When it comes to dinosaurs and mammals, neither had quite yet evolved yet.  Most people consider animals like Herrerasaurus and Eoraptor to be among the oldest known dinosaurs, but others now consider Nyasasaurus to be the oldest, originating from 240 MY old rocks from Tanzania.  Many dinosaurs looked very similar to other, closely related archosaurs, and only extensive research and more specimens will be able to shed light on these ancient critters.

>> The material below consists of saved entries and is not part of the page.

/-! ## MATRIX_CYCLE_START (R186, R206) -/

/-- Move C at the start of a matrix cycle of an EXTERNAL cell in SYNC, or lose SYNC (R206). Only the unit with authority
moves C (R207). -/
def State.correct (s : State) (c : Nat) : State :=
  let b := s.cellBase c
  let x := s.cell c
  if !s.cellExternal c || s.get b CL_STATUS_STATE != 2 || !s.authority || s.get b CL_MATRIX_COUNT_COUNT == 0 then s
  else match x.syncs with
    | d :: ds =>
      let lim : Int := nsQ (s.get b CL_GUARD_CORR_LIMIT_NS)
      let mean := (ds.foldl (· + ·) d) / (x.syncs.length : Nat)
      let k := max (-lim) (min lim mean)
      ((s.putI b CL_CORR_C (s.cellCorr c + k)).putI b CL_CORR_LAST_DELTA k).setCell c { x with loss := 0 }
    | [] =>
      if x.loss + 1 < s.get b CL_CS_CTRL_LOSS_CYCLES then s.setCell c { x with loss := x.loss + 1 }
      else
        let s := s.setCell c { x with loss := 0, store := [] }
        let s := (s.put b CL_STATUS_STATE 1).bump b CL_CNT_SYNC_LOST_COUNT
        (s.raise b CL_EVENT_FLAGS 2).reportOther (srcSlice ((s.homeSlice c).getD 0) 7) objCell c 0

/-- A matrix cycle starts. -/
def State.cycleStart (s : State) (c : Nat) : State :=
  let x := s.cell c
  let len := nsQ (matrixLen x.oper)
  match x.base with
  | none => s
  | some b0 =>
    let t := match x.cycleAt with
      | none => b0
      | some u => u + len
    if !s.cellOn c || decide (s.toCell c s.nowQ < t) then s
    else
      let s := s.correct c
      let b := s.cellBase c
      let x := s.cell c
      let keep := fun (e : Nat × Nat × Nat × Nat) => decide (t ≤ e.2.2.2 + nsQ 65536)
      let s := s.setCell c { x with
        cycleAt := some t, bad := [], syncs := [], started := x.started.filter keep,
        substituted := x.substituted.filter keep, arb := x.arb.filter (fun e => keep e.1) }
      let s := s.bump b CL_MATRIX_COUNT_COUNT
      if s.cellExternal c then s else s.put b CL_STATUS_STATE 2

/-- MATRIX_CYCLE_START. -/
def execMatrixCycleStart (c : Nat) (s : State) : Host.Outcome State Fault Refusal := .next (s.atCell c (·.cycleStart c))

/-! ## Matrix and node windows (R187, R214, R9) -/

/-- The word pair at CL_MX_SEL of slice `n`. -/
def State.mxWindow (s : State) (n : Nat) : Nat × Nat :=
  let b := A.cl n
  let x := s.cell (s.get b CL_MX_SEL_CELL)
  let cyc := s.get b CL_MX_SEL_CYCLE
  let win := s.get b CL_MX_SEL_WINDOW
  match s.get b CL_MX_SEL_BANK with
  | 0 => SMap.get (0, 0) x.wins (cyc * 256 + win)
  | 1 => ((x.oper[cyc]?).map (fun y => y.wins.getD win (0, 0))).getD (0, 0)
  | _ => ((x.pending.bind (fun p => p.1[cyc]?)).map (fun y => y.wins.getD win (0, 0))).getD (0, 0)

/-- Advance the window under AUTO_INC. -/
def State.mxNext (s : State) (n : Nat) : State :=
  if s.on (A.cl n) CL_MX_SEL_AUTO_INC then s.inc (A.cl n) CL_MX_SEL_WINDOW 1 else s

/-- CL_MX_W1_READ: the second word appears at its value address, and WINDOW advances. -/
def execClMxW1Read (n : Nat) (s : State) : Host.Outcome State Fault Refusal :=
  .next (s.atSlice n (fun s => (s.put (A.cl n) CL_MX_W1_ENTRY1 (s.mxWindow n).2).mxNext n))

/-- The window registers of slice `n` act on cell `c`: its home slice is this one (R192). -/
def State.isHome (s : State) (n c : Nat) : Bool := s.homeSlice c == some n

Herrerasaurus skeleton at the Field Museum in Chicago.  Photo Credit: Sharat Ganapti
Mammalian ancestors took the form of the now-extinct dicynodonts and the cynodonts, the latter of which include modern mammals, as well.  In modern mammals, you can see how the skull only has a single hole behind the eye (the space where the coronoid process sneaks in between the main part of the skull and the extruding zygomatic arch), making it a synapsid, or "one-holer."  In previous posts, we've talked about primitive, mammal-like animals such as Dimetrodon and Cotylorhynchus.  Both of these critters are synapsids.  Diapsids, or "two-holers" (remember from our recent Latin/Greek Roots post that the root "di" means "two" [click HERE to read that post]), is another large group, and includes everything from crocodiles to dinosaurs, lizards to snakes, and tuataras to birds.  It also includes the archosaurs, a subgrouping of diapsids that are characterized by an additional hole in the skull, bringing the total number of skull holes up to three.  So some diapsids are also archosaurs, such as birds, dinosaurs, and crocodiles.  There's also the anapsids, which are animals with no holes in the skull, such as amphibians and turtles.  Taxonomically, this can get a bit confusing (especially since sometimes an animals classification doesn't correspond to the number of holes that it has at that point in its evolutionary history), and maybe later we can go into greater detail about these different 'apsids, but below we have a nice picture that should help clear things up a little.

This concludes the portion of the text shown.